Bringing multilevel quantum master equations into Lindblad form for complete positivity tests: Two approaches (2410.00353v2)

Abstract: While quantum master equations (QMEs) are the primary workhorse in quantum information science, quantum optics, spectroscopy, and quantum thermodynamics, bringing an arbitrary $N$-level QME into Lindbladian form and verifying complete positivity of the associated quantum dynamical map remain open challenges for $N\ge 3$. We explore and implement two independent methods to accomplish these tasks, which enable one to directly compute the Kossakowski matrix of an arbitrary Markovian QME from its Liouvillian.
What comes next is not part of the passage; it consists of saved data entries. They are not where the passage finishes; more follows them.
/-- `BuildReadsFreqAlone`: two states that differ in everything but FREQ. -/
theorem witness_sameFreq :
    Ready .command (counts [(0x61, 3)]) ∧
      Ready .command { counts [(0x61, 3)] with inLen := 7, tree := treeV7, codes := codesV7 } ∧
      ∀ b, b < 256 →
        freqAt (counts [(0x61, 3)]) b = freqAt { counts [(0x61, 3)] with inLen := 7, tree := treeV7, codes := codesV7 } b :=
  ⟨⟨rfl, rfl⟩, ⟨rfl, rfl⟩, fun _ _ => rfl⟩

theorem nodeAt_treeV1 (i : Nat) :
    nodeAt treeV1 i =
      if i = 0 then .leaf 0x61 3 else if i = 1 then .leaf 0x62 1 else if i = 2 then .internal 4 1 0 else .free := by
  match i with
  | 0 => rfl
  | 1 => rfl
  | 2 => rfl
  | i + 3 => simp [nodeAt, treeV1, storeNode, cellGet]

theorem childOf_treeV1 (n i : Nat) : childOf treeV1 n i ↔ i = 2 ∧ (n = 0 ∨ n = 1) := by
  constructor
  · rintro ⟨w, l, r, e, hc⟩
    rw [nodeAt_treeV1] at e
    split at e
    · cases e
    · split at e
      · cases e
      · split at e
        · cases e; exact ⟨‹_›, by omega⟩
        · cases e
  · rintro ⟨rfl, hc⟩
    exact ⟨4, 1, 0, rfl, by omega⟩

/-- The tree of V1 is a tree in the sense of rule R42. -/
theorem witness_treeCase : TreeCase treeV1 where
  rootValid := rfl
  leaves := by decide
  nodeCount := rfl
  root := rfl
  work := rfl
  leafNodes := by
    intro i hi
    have hi : i < 2 := hi
    rcases (by omega : i = 0 ∨ i = 1) with rfl | rfl
    · exact ⟨0x61, 3, rfl, by decide⟩
    · exact ⟨0x62, 1, rfl, by decide⟩
  symbolsRise := by
    intro i j hij hj
    have hj : j < 2 := hj
    obtain ⟨rfl, rfl⟩ : i = 0 ∧ j = 1 := by omega
    decide
  internalNodes := by
    intro i h1 h2
    have h1 : 2 ≤ i := h1
    have h2 : i < 3 := h2
    obtain rfl : i = 2 := by omega
    exact ⟨1, 0, rfl, by decide, by decide, by decide⟩
  freeNodes := by
    intro i hi
    have hi : 3 ≤ i := hi
    rw [nodeAt_treeV1, if_neg (by omega), if_neg (by omega), if_neg (by omega)]
  oneParent := by
    intro n hn
    have hn : n + 1 < 3 := hn
    exact ⟨2, (childOf_treeV1 n 2).mpr ⟨rfl, by omega⟩, fun j hj => ((childOf_treeV1 n j).mp hj).1⟩
  rootNoParent := by
    intro i hi
    have := ((childOf_treeV1 treeV1.root i).mp hi).2
    rcases this with h | h <;> cases h

theorem nodeAt_treeV3 (i : Nat) : nodeAt treeV3 i = if i = 0 then .leaf 0x61 4 else .free := by
  match i with
  | 0 => rfl
  | i + 1 => simp [nodeAt, treeV3, storeNode, cellGet]

theorem not_childOf_treeV3 (n i : Nat) : ¬ childOf treeV3 n i := by
  rintro ⟨w, l, r, e, -⟩
  rw [nodeAt_treeV3] at e
  split at e <;> cases e

/-- The tree of V3, one leaf, is a tree in the sense of rule R42. -/
theorem witness_treeCaseOne : TreeCase treeV3 where
  rootValid := rfl
  leaves := by decide
  nodeCount := rfl
  root := rfl
  work := rfl
  leafNodes := by
    intro i hi
    have hi : i < 1 := hi
    obtain rfl : i = 0 := by omega
    exact ⟨0x61, 4, rfl, by decide⟩
  symbolsRise := by
    intro i j hij hj
    have hj : j < 1 := hj
    omega
  internalNodes := by
    intro i h1 h2
    have h1 : 1 ≤ i := h1
    have h2 : i < 1 := h2
    omega
  freeNodes := by
    intro i hi
    have hi : 1 ≤ i := hi
    rw [nodeAt_treeV3, if_neg (by omega)]
  oneParent := by
    intro n hn
    have hn : n + 1 < 1 := hn
    omega
  rootNoParent := fun i => not_childOf_treeV3 _ i

/-- The state after program P1, line 7 (95_test_vectors.md), "aaab" compressed, but for the counts that are 0. -/
def afterP1 : State :=
  { withInput [0x61, 0x61, 0x61, 0x62] State.reset with
    freq := [(0x61, 3), (0x62, 1)]
    tree := treeV1
    codes := codesV1
    out := chars [1, 1, 1, 0]
    outCount := 4
    inPos := 4
    totalBits := 4
    done := true }

/-- `DeriveGivesThePaths`, `DeriveMakesAPrefixCode`, `CodeLengthIsBounded`. -/
theorem witness_derive : Ready .command afterP1 ∧ TreeCase afterP1.tree ∧ 2 ≤ afterP1.tree.leafCount :=
  ⟨⟨rfl, rfl⟩, witness_treeCase, by decide⟩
In the first method, due to Hall, Cresser, Li, and Andersson, the Kossakowski matrix elements are obtained by evaluating the action of the Liouvillian on the orthonormal SU($N$) basis matrices and then computing a sum of matrix-product traces. The second method, developed in this work, is based on the real $N$-level coherence vector and relies on the Moore-Penrose pseudo-inverse of a rectangular matrix composed of the structure constants of SU$(N)$. We show that both methods give identical results, and apply them to establish the complete positivity of the partial secular Bloch-Redfield QME for the $\Lambda$ and V-systems driven by incoherent light. We find that the eigenvalues of the Kossakowski matrix of these seemingly different three-level systems are identical, implying close similarities of their dissipative dynamics. By facilitating the expression of multilevel Markovian QMEs in Lindblad form, our results enable testing the QMEs for complete positivity without solving them, as well as restoring complete positivity by keeping only non-negative eigenvalues of the Kossakowski matrix.